On Feb 6, 5:18 pm, David Nolen <dnolen.li...@gmail.com> wrote:
> > I built 4 iterations of a model/protocol/thing system, accumulating
> > more requirements for it with each iteration. This discussion has had
> > the nice side-effect of grooming my requirements into a tidy state
> > that I can use for reference. What I'm doing next is stripping out all
> > of the m/p/t stuff and implementing the application in question
> > without any of it, to see which of the requirements are really
> > requirements.
>
> Yes, I myself have found it tricky coming up with something that doesn't go
> too far against the grain of the language.
>
> On the subject of Spinoza, when I read through the source, it reads
>
> > like a recapitulation of parts of tinyclos. tinyclos has the virtue of
> > presenting a reasonably complete metaobject protocol that can be used
> > to implement arbitrary OOP features. Maybe you don't want everything
> > in tinyclos, and maybe you don't want to do things in Spinoza the same
> > way that tinyclos does them, but if implementing a CLOS-like object
> > system, it still seems useful to compare the implementation to
> > tinyclos, if nothing else, to clarify the differences between what it
> > does and what is natural or convenient in Clojure.
>
> Thanks for the discussion and the reference.  I'll definitely check it out
> tinyclos.

For what it's worth, I am now working with an iteration of the m/p/t
code that includes an extremely simple implementation of models and
things. Protocols are specified in extensive detail, but not yet
implemented in the working version.

Serialization of protocols may be an issue. In the current code,
models, protocols, and things are all anonymous objects, and protocols
contain code for their methods. It's hard to see how to serialize and
deserialize protocols without turning it into a class loader issue,
since protocols contain functions. That's the main reason protocols
are not yet implemented; I'm giving it a few days while I think about
the requirements and ramifications.

As far as the present design of protocols, I think that works, apart
from the serialization issues. A protocol is a map from names to
protocol functions ("pfunctions"). A pfunction is in essence a
MultiFn, though they are not presently represented that way, for
reasons of implementation details. A pfunction is both a closure and a
map. It's a closure so that it can be applied to arguments (maps can
be applied, of course, but doing so does not do the right thing in
this case). It's a map from parameter specs to methods. Applying a
pfunction to arguments matches the supplied arguments against
parameter specs, selecting and applying a suitable method or, if none
is found, calling a default method (in the style of no-applicable-
method).

The matching process respects the model spec. An argument may match a
formal parameter spec any of the following ways:

x - matches any value

#^String x - matches any value of class String (or any subclass of
String)

#^{:model m} x - matches any value for which (model? x m) returns true

#^{:model [m1 m2 m3]} x - matches any value for which (model? x m1 m2
m3) returns true (the vector of models can of course be any length)

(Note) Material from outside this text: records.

-- ==== Sys2Proof/Machine/Formats.lean ====
section
/-! DEFINITION. The tensor formats (R175 to R188): element codes and values, MX blocks, Z4E blocks, and
rounding into a format in the gate (R194 to R197). -/

namespace Sys2Proof.Machine.Tile

/-- Formats 0 to 13 exist; 14 and 15 are reserved (R175). -/
def ok (f : Nat) : Bool := decide (f < 14)

/-- Element bits of R175. -/
def bits (f : Nat) : Nat :=
  if f = 0 then 32
  else if f = 1 then 64
  else if f = 2 ∨ f = 3 then 16
  else if f = 6 ∨ f = 11 ∨ f = 13 then 4
  else if f = 9 ∨ f = 10 then 6
  else 8

/-- MX formats and Z4E store blocks of 32 elements with a scale. -/
def block (f : Nat) : Bool := decide (7 ≤ f) && decide (f < 14)

/-- The format classes of R209; the 6-bit formats lie in the 8-bit class. -/
def cls (f : Nat) : Nat := if bits f = 6 then 8 else bits f

/-- Transposed loads and feeds accept formats 2 to 5 (R245). -/
def transOk (f : Nat) : Bool := decide (2 ≤ f) && decide (f ≤ 5)

/-- The floating-point encoding of an element. -/
def elem (f : Nat) : FFmt :=
  if f = 0 then .fp32
  else if f = 1 then .fp64
  else if f = 2 then .bf16
  else if f = 3 then .fp16
  else if f = 4 ∨ f = 7 then .e4m3
  else if f = 5 ∨ f = 8 then .e5m2
  else if f = 9 then .e3m2
  else if f = 10 then .e2m3
  else .e2m1

/-- Subnormals of the format read and write as zero: FP32 and FP64 always, every format in mode F
(R190, R191). -/
def flushes (f : Nat) (modeF : Bool) : Bool := modeF || f = 0 || f = 1

/-- The value of an element code, less its block scale (R176, R182). -/
def value (f : Nat) (modeF : Bool) (code : Nat) : FVal :=
  if f = 12 then
    let k := intOfNat 8 code
    .num (decide (k < 0)) k.natAbs (-6)
  else (elem f).decodeF (flushes f modeF) code

/-- The n element codes of width w in little-endian bytes (R183). -/
def codesOf (w n : Nat) (bs : List Byte) : List Nat :=
  let x := leNat bs
  (List.range n).map fun i => (x >>> (w * i)) % 2 ^ w

/-- Element codes of width w as little-endian bytes. -/
def bytesOf (w : Nat) (codes : List Nat) : List Byte :=
  leBytes (codes.length * w / 8) (codes.foldr (fun c n => c % 2 ^ w + n * 2 ^ w) 0)

/-- A stored block: 32 element codes, its scale code and, for Z4E, the four slots of its side list. -/
structure Block where
  codes : List Nat
  scale : Nat
  side : List Nat
deriving DecidableEq, Repr

/-- A block from its stored bytes. -/
def blockOf (f : Nat) (elems : List Byte) (scale : Byte) (side : List Byte) : Block :=
  { codes := codesOf (bits f) 32 elems, scale := scale.toNat, side := codesOf 16 4 side }

/-- A value times the scale of code c (R180, R181). -/
def scaleBy (c : Nat) : FVal → FVal
  | .num n m e => .num n m (e + c - 127)
  | v => v

/-- The values of a block's elements, and whether it has a fifth escape (R181, R184 to R187). -/
def blockValues (f : Nat) (modeF : Bool) (b : Block) : List FVal × Bool :=
  if b.scale = 0xFF then (b.codes.map fun _ => .nan, false)
  else
    let r := b.codes.foldl (fun (x : List FVal × Nat) c =>
      if f = 13 ∧ c = 8 then
        let v := if x.2 < 4 then FFmt.bf16.decodeF modeF ((b.side[x.2]?).getD 0) else .num false 0 0
        (v :: x.1, x.2 + 1)
      else (scaleBy b.scale (value f modeF c) :: x.1, x.2)) ([], 0)
    (r.1.reverse, decide (4 < r.2))

/-- round_fp of R194, R197: the code, and whether it saturated. -/
def roundFp (f : FFmt) (flush : Bool) : FVal → Nat × Bool
  | .nan => (f.nan, false)
  | .inf n => (f.largest n, true)
  | .num n m e =>
    if m = 0 then (f.zero n, false)
    else
      let q := max (topExp m e) f.emin - f.mbits
      let r := (rneShift m (q - e)).1
      let (r, q) := if r = 2 ^ (f.mbits + 1) then (2 ^ f.mbits, q + 1) else (r, q)
      if f.maxFinite.2 < q ∨ (q = f.maxFinite.2 ∧ f.maxFinite.1 < r) then (f.largest n, true)
      else if flush ∧ r < 2 ^ f.mbits then (f.zero n, false)
      else (f.pack n r q, false)

/-- Narrowing of a finite value to an element code, with saturation (R194 to R197). -/
def narrow (f : Nat) (modeF : Bool) (v : FVal) : Nat × Bool :=
  if f = 12 then
    match v with
    | .nan => (0, false)
    | .inf n => (if n then 0x81 else 0x7F, true)
    | .num n m e =>
      let k := (nearestInt n m (e + 6)).1
      if k < -127 then (0x81, true) else if 127 < k then (0x7F, true) else (natOfInt 8 k, false)
  else
    let r := roundFp (elem f) (flushes f modeF) v
    if f = 13 ∧ r.1 = 8 then (0, r.2) else r

end Sys2Proof.Machine.Tile
end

#^{:test f} x - matches any value for which (f x) returns true

The method lookup follows the rules of CLOS: check for a match on the
leftmost argument. If matches are found, check again on the next
argument to the right. When all checks are done, the leftmost match is
the most specific.

Class matches are more specific than "any value" matches; model
matches are more specific than class matches; multiple-model matches
are more specific than single-model matches; test matches are more
specific than model matches.

Models are simply maps. (model? x m) returns true if all keys of m are
found in x. (I may later introduce support for adding type or value
restrictions to keys). Yes, this means that matching involves sequence
comparison among models, and yes, that might be a performance issue.
If it's a burden, I'll add a mechanism for caching lookups.

Models know nothing about protocols or things; they're just maps.
Protocols know about models to the extent that they know how to do
parameter matching based on them, but know nothing about things. A
thing is a map made from some other maps (its models). Protocols whose
pfunctions match on those models will work on the thing.